而祝令仪默默看了一眼,随后淡淡瞥过眼,不看她,只道:“这份文件里详细记录了你的结婚信息,和你母亲拿你的彩礼给你弟弟还赌债的行为,以及你这些年在外奔波务工的流水……”

还没说完,就被吴旭华一把打断,她眼睛直直睁大,圆溜溜瞪着祝令仪,不可置信,就连语气也拔高起来,“你调查我?!谁允许你调查我!谁,谁准你……”

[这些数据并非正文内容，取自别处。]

theorem Ppu.clipBg_eq (p : Ppu) (d c : Nat) :
    p.clipBg d c = if (p.mask.getLsbD 3 && (p.mask.getLsbD 1 || decide (8 ≤ d))) = true then c else 0 := by
  unfold Ppu.clipBg
  by_cases h : 8 ≤ d <;> cases p.mask.getLsbD 3 <;> cases p.mask.getLsbD 1 <;> simp_all

section
variable {s : State} {l d : Nat}

theorem bgPixel_off (h : s.ppu.rendering = false) :
    bgPixel l d s = .ok () (s.mapPpu fun p => p.plot l d (p.palRead 0x3F00) true) := by
  rw [bgPixel, h]
  rfl

/-- With rendering on and the four bytes readable, the pixel is drawn from them. -/
theorem bgPixel_on {tile attr lo hi : Byte} (h : s.ppu.rendering = true) (htile : ppuPeek s (ntAddr s.ppu.v) = some tile)
    (hattr : ppuPeek s (atAddr s.ppu.v) = some attr)
    (hlo : ppuPeek s (patternAddr (patternBase (s.ppu.ctrl.getLsbD 4)) tile (s.ppu.v.toNat / 0x1000)) = some lo)
    (hhi : ppuPeek s (patternAddr (patternBase (s.ppu.ctrl.getLsbD 4)) tile (s.ppu.v.toNat / 0x1000) + 8) = some hi) :
    bgPixel l d s = .ok () (s.mapPpu fun p => p.drawBg l d (attr.toNat >>> atShift s.ppu.v &&& 3)
      (p.clipBg d (planePixel hi lo (7 - s.ppu.fx.toNat)))) := by
  rw [bgPixel, if_pos h, ppuRead_of_peek_some htile, Res.bind_ok, ppuRead_of_peek_some hattr, Res.bind_ok]
  simp only [ppuRead_of_peek_some hlo, ppuRead_of_peek_some hhi, Res.bind_ok]

end

/-- Settles O43: with rendering off the pixel is plotted and nothing else done. -/
theorem backdropPixel : Obligations.BackdropPixel := by
  intro s l d inv _ hd off
  obtain ⟨color, flag, others⟩ := Ppu.pixels_of_plot (l := l) (k := s.ppu.palRead 0x3F00) (b := true) inv.ppu hd rfl rfl
  exact ⟨_, bgPixel_off off, color, flag, others, rfl⟩

/-- Settles O42: the pixel is plotted with the palette entry of its clipped value, and the column moves on. -/
theorem backgroundPixel : Obligations.BackgroundPixel := by
  intro s l d tile attr lo hi inv _ hd on p base htile hattr hlo hhi shown bit c pid
  rw [← ntAddr_eq] at htile
  have drawn : bgPixel l d s = .ok () (s.mapPpu (Ppu.drawBg l d pid c)) := by
    rw [bgPixel_on on htile hattr hlo hhi, State.mapPpu, Ppu.clipBg_eq]
    rfl
  have eq := Ppu.drawBg_eq l d pid c p
  obtain ⟨color, flag, others⟩ := Ppu.pixels_of_plot (l := l) (k := p.bgColor pid c) (b := decide (c = 0))
    (q := p.drawBg l d pid c) inv.ppu hd (by rw [eq]) (by rw [eq])
  refine ⟨_, drawn, color, flag, others, ?_, ?_, ?_⟩
  · exact congrArg Ppu.fx eq
  · exact congrArg Ppu.v eq
  · rw [State.mapPpu, eq]
    rfl

/-! ## The sprite-0 check (R506) -/

theorem Sprite.covers_eq (sp : Sprite) (l x : Nat) : sp.covers l x =
    decide (sp.y.toNat + 1 ≤ l ∧ l ≤ sp.y.toNat + 8 ∧ sp.x.toNat ≤ x ∧ x ≤ sp.x.toNat + 7) := by
  simp [Sprite.covers, Bool.decide_and, Bool.and_assoc]

/-- A pattern pixel is not 0 where either plane has its bit set. -/
theorem planePixel_ne_zero (hi lo : Byte) (b : Nat) :
    decide (planePixel hi lo b ≠ 0) = (hi.getLsbD b || lo.getLsbD b) := by
  unfold planePixel
  cases hi.getLsbD b <;> cases lo.getLsbD b <;> decide

section
variable {s : State} {l x : Nat}

theorem sprite0Check_skips (h : (s.ppu.s0Enabled && (s.ppu.sprite 0).covers l x) = false) :
    sprite0Check l x s = .ok () s := by
  rw [sprite0Check, h]
  rfl

/-- Inside the box with the four bits set, and the two pattern bytes readable, the check may set the flag. -/
theorem sprite0Check_tests {lo hi : Byte} (h : (s.ppu.s0Enabled && (s.ppu.sprite 0).covers l x) = true)
    (hlo : ppuPeek s (s.ppu.spriteRowAddr (s.ppu.sprite 0) (l - ((s.ppu.sprite 0).y.toNat + 1))) = some lo)
    (hhi : ppuPeek s (s.ppu.spriteRowAddr (s.ppu.sprite 0) (l - ((s.ppu.sprite 0).y.toNat + 1)) + 8) = some hi) :
    sprite0Check l x s = .ok () (s.mapPpu fun p => { p with
      s0hit := p.s0hit || (decide (planePixel hi lo ((s.ppu.sprite 0).planeBit (x - (s.ppu.sprite 0).x.toNat)) ≠ 0) &&
        !p.transparent l x) }) := by
  rw [sprite0Check, if_pos h]
  simp only [ppuRead_of_peek_some hhi, ppuRead_of_peek_some hlo, Res.bind_ok]
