-- ==== Sys2Proof/Word.lean ====
section
/-! DEFINITION. The plain data words of BIGN-CTL: bytes, byte strings and 32-bit bus words
(spec/00_scope.md R13). The codecs over them stand in Machine/Operands.lean. -/

namespace Sys2Proof

/-- A byte: 8 bits, numbered 7 down to 0 (00_scope.md R13). -/
abbrev Byte := BitVec 8

/-- A byte string `b[0], b[1], …` in order (00_scope.md R13). -/
abbrev Bytes := List Byte

/-- A 32-bit register or bus data word (20_memory.md R41). -/
abbrev Word := BitVec 32

end Sys2Proof
end

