-- ==== Sys2Proof/Syntax.lean ====
section
/-! DEFINITION. The transactions of BIGN-CTL (spec/30_encoding.md R58) and `Instr`, one constructor for each row of
spec/opcode_table.json: eleven host command words and twelve port requests. -/

namespace Sys2Proof

/-- The three collaborator ports (20_memory.md R39, 40_primitives.md R82). -/
inductive Port where
  | curveGroup | digestEngine | entropy
  deriving DecidableEq, Repr

/-- One operand of a port request: an abstract value, carried exactly (30_encoding.md R58). -/
inductive Operand where
  | nat (x : Nat)
  | bytes (b : Bytes)
  | point (P : Pt)
  deriving DecidableEq, Repr

/-- Format PORT_REQ: the port, the 6-bit word (curve code in bits 5:4, OP in bits 3:0) and the operand list
(30_encoding.md R58). -/
structure PortReq where
  port : Port
  word : BitVec 6
  operands : List Operand
  deriving DecidableEq, Repr

/-- The transactions that carry a row of the opcode table (30_encoding.md R58): the data word of a 4-byte write to CTRL,
with the value of STATUS.BUSY that selects between its two decodings (R62, R68); the data word of a 4-byte write to
STATUS; a port request. -/
inductive Transaction where
  | ctrlWord (busy : Bool) (w : Word)
  | statusWord (w : Word)
  | portReq (r : PortReq)
  deriving DecidableEq, Repr

/-- The fields of a CTRL word beside START, ABORT and CMD (10_state.md R20). -/
structure CtrlFields where
  curve : BitVec 2
  mode : Bool
  ksup : Bool
  oidsel : Bool
  ie : Bool
  deriving DecidableEq, Repr

/-- The rows of spec/opcode_table.json. -/
inductive Instr where
  /-- PUBKEY: CTRL word, CMD = 1, START = 1 (41_pubkey.md R97) -/
  | pubkey (f : CtrlFields)
  /-- GENK: CMD = 2 (42_genk.md R107) -/
  | genk (f : CtrlFields)
  /-- SIGN: CMD = 3 (43_sign.md R116) -/
  | sign (f : CtrlFields)
  /-- VERIFY: CMD = 4 (44_verify.md R119) -/
  | verify (f : CtrlFields)
  /-- RESERVED_CMD_0, _5, _6, _7: START of a reserved CMD (45_control.md R129) -/
  | reservedCmd0 (f : CtrlFields)
  | reservedCmd5 (f : CtrlFields)
  | reservedCmd6 (f : CtrlFields)
  | reservedCmd7 (f : CtrlFields)
  /-- CFG: CTRL word with START = 0, written while idle (45_control.md R128) -/
  | cfg (cmd : BitVec 3) (f : CtrlFields)
  /-- ABORT: CTRL word with bit 1 set, written while busy (45_control.md R132) -/
  | abort (ie : Bool)
  /-- DONE_CLR: STATUS word with bit 1 set (45_control.md R133) -/
  | doneClr
  /-- CurveGroup requests (40_primitives.md R83 to R91) -/
  | cgBase (c : CurveId)
  | cgMul (c : CurveId) (P : Pt) (k : Nat)
  | cgAdd (c : CurveId) (P Q : Pt)
  | cgFromAffine (c : CurveId) (x y : Nat)
  | cgIsId (c : CurveId) (P : Pt)
  | cgToAffine (c : CurveId) (P : Pt)
  | cgFnAdd (c : CurveId) (a b : Nat)
  | cgFnSub (c : CurveId) (a b : Nat)
  | cgFnMul (c : CurveId) (a b : Nat)
  /-- DigestEngine requests (40_primitives.md R93, R94) -/
  | deHash (m : Bytes)
  | deStretch (key b : Bytes)
  /-- the entropy request (40_primitives.md R95) -/
  | entDraw (m : Nat)
  deriving DecidableEq, Repr

end Sys2Proof
end

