-- ==== Sys2Proof/Machine/Command.lean ====
section
/-! DEFINITION. The meanings of the host command words: START of a command, CFG, ABORT and DONE clear (spec/45_control.md R128 to
R133, 30_encoding.md R62). Each is a meaning in both modes of the block: idle, and busy, where a CTRL write stores IE and heeds
ABORT alone (R131; log entry 14). -/

namespace Sys2Proof.Machine

open Sys2Proof

/-- A CTRL write with START = 1: idle, it stores the fields and attempts the START in the same step (45_control.md R128); busy,
the START is ignored and only IE is stored (R131). -/
def startWith (cmd : BitVec 3) (f : CtrlFields) (s : State) : Result :=
  .next (if s.busy then storeIe f.ie s else startAttempt (storeFields cmd f s))

/-- PUBKEY (41_pubkey.md R97). -/
def execPubkey (f : CtrlFields) (s : State) : Result := startWith 1 f s

/-- GENK (42_genk.md R107). -/
def execGenk (f : CtrlFields) (s : State) : Result := startWith 2 f s

/-- SIGN (43_sign.md R116). -/
def execSign (f : CtrlFields) (s : State) : Result := startWith 3 f s

/-- VERIFY (44_verify.md R119). -/
def execVerify (f : CtrlFields) (s : State) : Result := startWith 4 f s

/-- RESERVED_CMD_0 (30_encoding.md R67). -/
def execReservedCmd0 (f : CtrlFields) (s : State) : Result := startWith 0 f s

/-- RESERVED_CMD_5 (30_encoding.md R67). -/
def execReservedCmd5 (f : CtrlFields) (s : State) : Result := startWith 5 f s

/-- RESERVED_CMD_6 (30_encoding.md R67). -/
def execReservedCmd6 (f : CtrlFields) (s : State) : Result := startWith 6 f s

/-- RESERVED_CMD_7 (30_encoding.md R67). -/
def execReservedCmd7 (f : CtrlFields) (s : State) : Result := startWith 7 f s

/-- CFG: stores the fields without starting a command (45_control.md R128); busy, IE alone (R131). -/
def execCfg (cmd : BitVec 3) (f : CtrlFields) (s : State) : Result :=
  .next (if s.busy then storeIe f.ie s else storeFields cmd f s)

/-- ABORT: busy, IE is stored and then the command is aborted (45_control.md R131, R132); idle, the abort is ignored and the
word's fields, all 0 but IE, are stored (R128; 95_test_vectors.md V75). -/
def execAbort (ie : Bool) (s : State) : Result :=
  .next (if s.busy then abortCommand (storeIe ie s) else storeFields 0 (bareFields ie) s)

/-- DONE_CLR, busy or idle (45_control.md R133). -/
def execDoneClr (s : State) : Result := .next (clearDone s)

end Sys2Proof.Machine
end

第一次被人无礼打断说话,祝令仪不耐地皱了皱眉,可看了一眼站在吴旭华身边低着眸光的秦淑月,她又耐下性子,解释道:“是你的母亲找到了我的律师。”

她抬眼看了一眼何静,何静却没有什么反应。

“你应该知道母亲这个身份对你意味着什么吧。”

祝令仪并没有过多解释什么,而是反问了她这一句话,可就这一句话,吴旭华却足以哑口无言了。

母亲?

她自嘲一句。

当然。

这意味着她从出生开始,可以亲手割断所有的关系,可唯独母亲,血脉相连,剪不断,割不断,永远无法逃离。

吴旭华从脸上震怒,慢慢转变无力。她费力扯了一下嘴唇,唇角因缺水而干裂,脸色惨白,仿佛下一刻就会晕倒一般。

“……”

她抬头看向一脸得意的刘来娣。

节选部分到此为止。